AFAIK, no one has written a terminal version yet. There's a TUI framework called Tickit which would make writing one quite easy, I think.

dclowd9901 · on March 10, 2016

Has everyone creates one of these?

https://github.com/dclowd9901/betterObjectToString

Yours is clearly better.

kazinator · on March 10, 2016

More like security hole in disguise!

If code-to-be-evaluated represents data, you have to trust it or else very carefully sandbox it.

The real fix is to have a printed notation that has a richer type system and handles circularity.

(Printed notation is code, effectively; it's just code in a distinct language of hopefully limited power, just for constructing objects from a description.)

intronic · on March 10, 2016

Like print, if you have a lisp.

junke · on March 10, 2016

If you use only structs, lists, numbers and strings, print is perfect.

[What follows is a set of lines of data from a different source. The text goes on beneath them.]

-- ==== Sys2Proof/Laws/Kept/Memory.lean ====
section
/-!
SUPPORT. Every operation of Machine/Memory.lean leaves the queue and keeps the tables in canonical form.
-/

set_option linter.unreachableTactic false
set_option linter.unusedTactic false
set_option linter.unusedVariables false

namespace Sys2Proof.Machine

theorem State.putWord_kept {r : State} (s : State) (k : Nat) (w : MemWord) (h0 : Kept r s) : Kept r (State.putWord s k w) :=
  State.modMem_kept h0 fun m hm => Map.wf_set _ m _ _ hm

theorem State.coreFault_kept {r₀ : State} (s : State) (req a : Nat) (write : Bool) (h0 : Kept r₀ s) : Kept r₀ (State.coreFault s req a write) := by
  unfold State.coreFault
  repeat' (first | with_reducible assumption | (intro t; first | (with_reducible refine Kept.cut t ?_ ?_; unfold t) | beta_reduce | skip) | with_reducible apply State.setR_kept | with_reducible apply Kept.ite | with_reducible apply Kept.fold | with_reducible apply Kept.fold2 | with_reducible apply Kept.fold1 | (lift_lets; intro t; first | (with_reducible refine Kept.cut t ?_ ?_; unfold t) | skip) | dsimp -zeta only | split | dsimp +zetaDelta only)

theorem State.coreTakes_kept {r₀ : State} (s : State) (req a : Nat) (write : Bool) (h0 : Kept r₀ s) : Kept r₀ (State.coreTakes s req a write) := by
  unfold State.coreTakes
  repeat' (first | with_reducible assumption | (intro t; first | (with_reducible refine Kept.cut t ?_ ?_; unfold t) | beta_reduce | skip) | with_reducible apply State.coreFault_kept | with_reducible apply Kept.ite | with_reducible apply Kept.fold | with_reducible apply Kept.fold2 | with_reducible apply Kept.fold1 | (lift_lets; intro t; first | (with_reducible refine Kept.cut t ?_ ?_; unfold t) | skip) | dsimp -zeta only | split | dsimp +zetaDelta only)

theorem State.putTrk_kept {r₀ : State} (s : State) (bd : Nat) (l : List TrkEntry) (h0 : Kept r₀ s) : Kept r₀ (State.putTrk s bd l) := by
  unfold State.putTrk
  repeat' (first | with_reducible assumption | (intro t; first | (with_reducible refine Kept.cut t ?_ ?_; unfold t) | beta_reduce | skip) | with_reducible apply State.setR_kept | with_reducible apply State.modChip_kept | with_reducible apply Kept.ite | with_reducible apply Kept.fold | with_reducible apply Kept.fold2 | with_reducible apply Kept.fold1 | (lift_lets; intro t; first | (with_reducible refine Kept.cut t ?_ ?_; unfold t) | skip) | dsimp -zeta only | split | dsimp +zetaDelta only)

theorem State.remapWaits_kept {r₀ : State} (s : State) (u row : Nat) (h0 : Kept r₀ s) : Kept r₀ (State.remapWaits s u row) := by
  unfold State.remapWaits
  repeat' (first | with_reducible assumption | (intro t; first | (with_reducible refine Kept.cut t ?_ ?_; unfold t) | beta_reduce | skip) | with_reducible apply State.modChip_kept | with_reducible apply Kept.ite | with_reducible apply Kept.fold | with_reducible apply Kept.fold2 | with_reducible apply Kept.fold1 | (lift_lets; intro t; first | (with_reducible refine Kept.cut t ?_ ?_; unfold t) | skip) | dsimp -zeta only | split | dsimp +zetaDelta only)

theorem State.suspectRow_kept {r₀ : State} (s : State) (u row : Nat) (h0 : Kept r₀ s) : Kept r₀ (State.suspectRow s u row) := by
  unfold State.suspectRow
  repeat' (first | with_reducible assumption | (intro t; first | (with_reducible refine Kept.cut t ?_ ?_; unfold t) | beta_reduce | skip) | with_reducible apply State.raise_kept | with_reducible apply State.remapWaits_kept | with_reducible apply State.modChip_kept | with_reducible apply Kept.ite | with_reducible apply Kept.fold | with_reducible apply Kept.fold2 | with_reducible apply Kept.fold1 | (lift_lets; intro t; first | (with_reducible refine Kept.cut t ?_ ?_; unfold t) | skip) | dsimp -zeta only | split | dsimp +zetaDelta only)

It supports circular structure when PRINT-CIRCLE is true.

For custom classes you have to define custom printing methods, because, well, how you print a particular object readably has no general answer: for example, for some data (streams, threads), it makes no sense to serialize them. Java has the "transient" keyword to avoid serializing some fields in classes. You should also set PRINT-READABLY to T so that you have an error if an object cannot be printed readably.

Also, Common Lisp has to serialize values into FASL files when compiling them, but it can do it only for its own types. You can use LOAD-TIME-VALUE to have a form evaluated at load time, and MAKE-LOAD-FORM is a generic function that you can specialize to print a form which, when read, allocates and initializes objects at load-time. For your own classes, it is sufficient to use the helper function MAKE-LOAD-FORM-SAVING-SLOTS.

All that gives you a lot of control over what, how and when forms are evaluated and stored. The good news is that you have libraries available to do that very easily: http://www.cliki.net/serialization (see for example http://www.cliki.net/cl-marshal).

See http://clhs.lisp.se/

wtbob · on March 10, 2016

And Lisp even offers good ways for most structure (even circular structures!) to read data in without enabling generic code execution.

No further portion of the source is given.